* [WHAT YOU WILL DO] Look through the records below and collect all lines that hold the string "none".

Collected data
/-- The oscillators, the MEDIA domain and the DPLL beyond their registers. -/
structure Clk where
  /-- The TCXO is enabled; its start check has passed (R73). -/
  tcxoOn : Bool := false
  tcxoOk : Bool := false
  /-- PLL_A, PLL_B, PLL_M and PLL_S0–3 are released and locked. -/
  pllOn : Bool := false
  /-- The source of CTRL: 0 PLL_B, 1 TCXO direct (R72). -/
  ctrlSrc : Nat := 1
  /-- The MEDIA domain runs; it has started since power-up or RESET_N. -/
  mediaOn : Bool := false
  mediaStarted : Bool := false
  /-- The running rate, mode and source of the MEDIA domain (R89). -/
  family : Nat := 0
  mult : Nat := 0
  ll : Nat := 0
  src : Nat := 0
  /-- The reference the DPLL follows: 0 none, 1 PTP, 2 REF_IN; it can lag DREF until the TCXO qualifies (R79). -/
  follow : Nat := 0
  /-- The DPLL holds its control word. -/
  held : Bool := false
  /-- The DPLL has declared lock (R79). -/
  locked : Bool := false
  /-- REF_IN is present and in window since a whole measurement interval, so that a trip can be declared (R76). -/
  refGood : Bool := false
  /-- Consecutive good 1PPS edges (R77). -/
  ppsEdges : Nat := 0
  /-- A REF_IN 1PPS reference has been qualified and traceable before (R100). -/
  wasTraceable : Bool := false
  /-- The double fault: none, or the number of block boundaries passed since its anchor D (R83). -/
  fault : Option Nat := none
  /-- A double fault has frozen the MEDIA domain, which waits for the TCXO. -/
  frozen : Bool := false
  sw : Option MediaSwitch := none
  /-- The settings that run on CLKOUT0 and CLKOUT1: EN, SRC, DIVH (R93). -/
  clkout : SMap (Nat × Nat × Nat) := []
  /-- CLKOUTs stopped low and waiting for the next block boundary (R93). -/
  clkoutDue : List Nat := []
  /-- The common fade of outputs and monitor channels, and that of the direct paths. -/
  gate : Gate := .zero
  dpGate : Gate := .zero
  /-- Data-transparent direct paths are replaced by zeros. -/
  dpCut : Bool := true
  /-- The gate fades in from this sample count on, once set. -/
  fadeInAt : Option Nat := none
  /-- Samples before this count read as zero from delay memory (R83, R111). -/
  zeroBefore : Nat := 0
  /-- The PLL or port resets asked for by the monitors, by port (R85). -/
  portResets : List Nat := []
deriving DecidableEq, Repr

/-! ### Network time -/

/-- A PTP port's state (R98). -/
inductive PtpState where
  | listening | follower | leader | passive
deriving DecidableEq, Repr

/-- One PTP port: its state machine and its delay measurement (R98). Times are in units of 2⁻¹⁶ ns. -/
structure PtpPort where
  state : PtpState := .listening
  foreign : List Leader := []
  /-- The leader it follows. -/
  leader : Option Leader := none
  /-- A two-step Sync that waits for its Follow_Up: sequence number, corrected t2, correction. -/
  sync : Option (Nat × Int × Int) := none
  /-- t2 − t1 of the last complete Sync. -/
  down : Option Int := none
  /-- A Delay_Req that waits for its Delay_Resp: sequence number and corrected t3. -/
  req : Option (Nat × Int) := none
  /-- Mean path delay. -/
  mpd : Option Int := none
  /-- Sequence numbers of the next Delay_Req, Sync and Announce it sends. -/
  reqSeq : Nat := 0
  syncSeq : Nat := 0
  annSeq : Nat := 0
  /-- The interval the leader's Delay_Resp advertises, not below −3 (R96). -/
  reqInterval : Int := -3
deriving DecidableEq, Repr

/-- A live pulse program (R115). Times are PTP nanoseconds. -/
structure Pulse where
  periodic : Bool
  start : Nat
  period : Nat
  width : Nat
  /-- The number of the next edge, its output level, and the end of the pulse that is high. -/
  next : Nat
  high : Option Nat
  /-- STOP has been written. -/
  stopping : Bool
deriving DecidableEq, Repr

/-- One time capture (R117). -/
structure Capture where
  /-- PTP time in units of 2⁻¹⁶ ns. -/
  time : Nat
  n : Nat
  phase : Nat
  epoch : Nat
deriving DecidableEq, Repr

/-- A scheduled re-alignment (R111): its anchor B, the offset to step by, and the seconds a TIME_SET asked for. -/
structure Realign where
  b : Nat
  offset : Int
deriving DecidableEq, Repr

* [ANSWER BELOW]
  /-- The reference the DPLL follows: 0 none, 1 PTP, 2 REF_IN; it can lag DREF until the TCXO qualifies (R79). -/
  /-- The double fault: none, or the number of block boundaries passed since its anchor D (R83). -/
  fault : Option Nat := none
  sw : Option MediaSwitch := none
  fadeInAt : Option Nat := none
  leader : Option Leader := none
  sync : Option (Nat × Int × Int) := none
  down : Option Int := none
  req : Option (Nat × Int) := none
  mpd : Option Int := none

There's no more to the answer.